Some promising similar results are found within the literature of this topic: In “When is a Liability not a Liability? Textual Analysis, Dictionaries, and 10-Ks” (The LM dataset), the researches found in their tests that when dividing firms into quintiles based on proportion of words, the 10ks produce “no discernable pattern”. An interesting point they made was that there may have been bias due to high freequency words used both positive and negative, but how this may not widely affect the overall findings. This research was alot more robust and includes variables such as different sized companys, and each companies different financial metrics in the inputs.

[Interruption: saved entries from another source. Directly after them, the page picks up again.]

/-- The forwarding copy of a packet that passed step 2: resolved, metered, made (steps 4 to 6 of Table 8-1); `wantHost`: a
host copy is requested. -/
def State.forward (s : State) (n : Nat) (j : Job) (fwd tc errs : Nat) (wantHost solo : Bool) : State :=
  let r := s.resolve n j.tag (beAt j.md 0x20 4) fwd errs
  match r.1 with
  | .drop c => r.2.mergeDrop n c
  | t =>
    let toHost := match t with
      | .port 130 _ => wantHost
      | _ => false
    if toHost then r.2
    else
      let y := match t with
        | .port p f => r.2.fabric n { Copy.of j.pkt j.md f .forward p tc 0 j.mode with solo := solo } true
        | .group _ f => (some (Copy.of j.pkt j.md f .replica 0 tc 0 j.mode), r.2)
        | .drop _ => (none, r.2)
      match y.1 with
      | none => y.2
      | some c =>
        let pol := beAt j.md 0x1C 4
        let m := if bitOf pol 31 then y.2.police n (pol % 2 ^ 18) j.pkt.bytes.length false (bitOf errs 4) else (0, true, y.2)
        if !m.2.1 then m.2.2.mergeDrop n 9
        else match t with
          | .group g _ => m.2.2.sendGroup n j.tag g { c with colour := m.1 } none
          | _ => m.2.2.sendForward n { c with colour := m.1 } true

/-- A packet that an ACL answer marks for drop carries the REASON of the winning dropping answer as its DROP, where the program
has set none (R204). -/
def Job.marked (j : Job) : Job :=
  match aclBest j.acls (fun a => a.action.getLsbD 24) with
  | some a => if beAt j.md 0x14 1 = 0 then { j with md := overwrite j.md 0x14 (beBytes 1 (max 1 (getField a.action 48 8))) } else j
  | none => j

/-- Steps 1 to 6 for a packet whose program ended by END (R207 to R220). -/
def State.mergeJob (s : State) (n : Nat) (j0 : Job) (errs : Nat) : State :=
  let j := j0.marked
  let prog := beAt j.md 0x10 4 % 2 ^ 24
  let aFwd := (aclBest j.acls (fun a => a.fwd / 2 ^ 20 != 0)).elim 0 Acl.fwd
  let fwd := if prog / 2 ^ 20 ≠ 0 && aFwd / 2 ^ 20 ≠ 0 then aFwd else prog
  let tc := (aclBest j.acls (fun a => a.action.getLsbD 27)).elim (beAt j.md 0x0F 1 % 8) (fun a => getField a.action 28 3)
  let cause := if beAt j0.md 0x14 1 ≠ 0 then 1 else if j.acls.any (fun a => a.action.getLsbD 24) then 2
    else if fwd / 2 ^ 20 = 0 then 3 else 0
  let rsp := s.respond n j
  let aclReason := (aclBest j.acls (fun a => a.action.getLsbD 25)).elim 0 (fun a => max 1 (getField a.action 48 8))
  let copy := beAt j.md 0x15 1
  let reason := if copy ≠ 0 then copy else if aclReason ≠ 0 then aclReason
    else if rsp.1 then rsp.2.rspReason n (beAt j.md 0x16 1) else 0
  let h := if reason ≠ 0 then rsp.2.hostCopy n j reason errs else (none, rsp.2)
  let ms := (mirrorSet j.md j.mirSeq j.acls).foldl (fun (a : List Copy × State) x =>
    let r := a.2.mirrorCopy n j x errs
    (a.1 ++ r.1.toList, r.2)) ([], h.2)
  let s1 := if cause ≠ 0 then ms.2.mergeDrop n cause
    else ms.2.forward n j fwd tc errs (reason != 0) (h.1.isNone && ms.1.isEmpty)
  let s2 := match h.1 with
    | some c => s1.sendPlain n j.src c
    | none => s1
  (ms.1.foldl (fun t c => t.sendPlain n j.src c) s2).mergedStage j.pkt.id

/-- The traffic class of an outer action (STE_OUTER_ACT). -/
def State.outerTc (s : State) (n i : Nat) (oclass : Nat) (b : Bytes) : Nat :=
  let tc := s.fld F.STE_OUTER_ACT_TC i
  let o := s.etherAt n b
  match s.fld F.STE_OUTER_ACT_TC_SRC i with
  | 1 => if 12 < o then beAt b 14 1 / 32 else tc
  | 2 => if oclass = 2 then beAt b (o + 3) 1 / 32 else if oclass = 3 then beAt b (o + 2) 2 / 512 % 8 else tc
  | _ => tc

/-- A packet that ended in outer classification (R104). -/
def State.mergeOuter (s : State) (n : Nat) (j : Job) : State :=
  let i := n * 8 + j.oclass
  let s1 := s.actCount n 23
  let port := s1.fld F.STE_OUTER_ACT_PORT i
  let act := s1.fld F.STE_OUTER_ACT_ACT i
  let tc := s1.outerTc n i j.oclass j.pkt.bytes
  let done := match act with
    | 1 => s1.sendPlain n j.src (Copy.of j.pkt j.md (2 ^ 20 + 130) .forward 130 tc 0 j.mode).ofGroup
    | 2 =>
      if !isPort port then s1.steCount n 15
      else if !s1.portOk port then (s1.actCount n 4).steCount n 15
      else
        let y := s1.fabric n { Copy.of j.pkt j.md (2 ^ 20 + port) .forward port tc 0 j.mode with solo := true } false
        match y.1 with
        | some c => y.2.sendForward n c false
        | none => y.2
    | _ => s1.steCount n 15
  done.mergedStage j.pkt.id

/-- A packet from the fixed parser of a Yarn port, under the tag and mode of its dispatch slot (R26, R49, R280 to R282): `d` is
the die of that port. A transit copy that finds YRN_ID.EN cleared since is sprayed all the same, and sent TYPE 2 (R275; log
entry 60). -/
def State.mergeYarn (s : State) (n : Nat) (p : Pkt) (md : Bytes) (tc dp : Nat) (h : YHdr) (xuser : Bytes) (own : Bool)
    (errs : Nat) : State :=
  let d := portDie p.src
  let done :=
    if h.type = 2 then s.sendPlain n p.src (Copy.of p md (2 ^ 20 + 130) .link 130 tc dp p.mode).ofGroup
    else if h.type = 1 then
      let r := s.groupTarget n p.tag h.dst (6 * 2 ^ 20 + h.dst) (bitOf errs 7)
      match r.1 with
      | .group g f => r.2.sendGroup n p.tag g (Copy.of p md f .replica 0 tc dp p.mode) (some h)
      | _ => r.2.mergeDrop n 0
    else if own then
      if !s.portOk h.port then s.mergeDrop n 4
      else
        let c := { Copy.of p md (2 ^ 20 + h.port) .forward h.port tc dp p.mode with yarn := some h, solo := true }.ofGroup
        let q := s.queueFor h.port tc md
        let c1 := c.route n p.src q.1
        let id := s.nextId
        let e := destDie h.port
        let s1 := match q.2.stagedOf p.id with
          | some t => q.2.setStaged p.id { t with left := t.left + 1 }
          | none => q.2
        ({ s1 with nextId := id + 1, rsq := SMap.set (fun _ => []) s1.rsq e (SMap.get (fun _ => []) s1.rsq e ++ [id]) }).setCopy id
          (some c1)
    else match s.spray n h.dst with
      | none => s.yrnCount d 9 1
      | some (l, s1) =>
        let h1 := if s1.bit F.YRN_ID_EN 0 then h else { h with type := 2 }
        let c := { Copy.of p md (2 ^ 20 + l) .transit l tc dp p.mode with yarn := some h1, xuser := some xuser, solo := true }
        s1.sendPlain n p.src c.ofGroup
  done.mergedStage p.id

/-- A packet from the HOST parser: step 4 only, with its destination as the target (R207, R211, R343). -/
def State.mergeHost (s : State) (n : Nat) (b md : Bytes) (dest tc : Nat) (tx : Option (Nat × Nat × Nat × Bool))
    (chart : Option Nat) : State :=
  let s1 := s.steCount n 14
  let kind : CopyKind := if chart.isSome then .chartTx else .hostTx
  let c : Copy := { Copy.own kind dest tc b with
    md := overwrite md 0x10 (beBytes 4 (2 ^ 20 + dest))
    tx := tx
    chart := chart
    mode := s1.curMode
    yarn := if s1.isYarn dest then some (s1.localHdr 2 0) else none }
  if s1.portOk dest then s1.sendPlain n 130 c else (s1.mergeDrop n 4).txDone c 5

/-- ACTION_MERGE: the next packet of pipeline `n` (R207). `errs` says which of its reads end in ERROR (see
`State.resolve`). -/
def execActionMerge (n : Fin 16) (errs : BitVec 8) (s : State) : Res :=
  let s0 := s.begin
  let q := s0.pipe n.val
  match q.merge with
  | [] => .next s0
  | m :: rest =>
    let s1 := (s0.setPipe n.val { q with merge := rest }).actCount n.val 0
    .next (match m with
      | .job j =>
        if j.pkt.bad && j.pkt.arr ≠ 2 then s1.mergedStage j.pkt.id
        else if j.reason ≠ 0 then s1.mergeOuter n.val j
        else s1.mergeJob n.val j errs.toNat
      | .yarn p md tc dp h xu own =>
        if p.bad && p.arr ≠ 2 then s1.mergedStage p.id else s1.mergeYarn n.val p md tc dp h xu own errs.toNat
      | .host b md dest tc tx chart => s1.mergeHost n.val b md dest tc tx chart)

/-- Lookups of a packet's ACL profiles still outstanding (R465). -/
def State.aclOut (s : State) (j : Job) : List Nat :=
  SMap.keysWhere (fun (l : Option Lookup) => match l with
    | some k => k.job == j.id && k.raw.length != 0 && s.effBit F.TCM_PROF_CFG_AUTO k.prof
    | none => false) s.lookups

/-- An ingress packet leaves reorder for action merge; answers that come later are discarded, each counted (R106, R465,
R466). -/
def State.releaseIngress (s : State) (n src : Nat) (late : Bool) : State :=
  let q := s.pipe n
  match q.ig.find? (fun j => j.src == src) with
  | none => s
  | some j =>
    let out := if j.reason = 0 then s.aclOut j else []
    if !j.ended || (!out.isEmpty && !late) then s
    else
      let s1 := s.setPipe n { q with ig := removeFirst (fun x => x.id == j.id) q.ig, merge := q.merge ++ [.job j] }
      s1.each out (fun t _ => t.actCount n 24)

Looking to “The colour of finance words” (The BHR dataset) produced results based on both the ‘bag of words’ method and machine learning methods. They contest that machine learning methods outperform the bag of words as they can highlight which words might have more meaning, and words that are important but might be missed by humans. This can be extrapolated to the idea that specific words might have more weight than others to potentially correlate to, and predict future stock returns.
In conclusion, my results match those of Loughran and Mcdonald that when using a basket of words dictionary, there is no discernable correlation between positive/negative sentiments in 10k filings and the firms subsequent stock returns.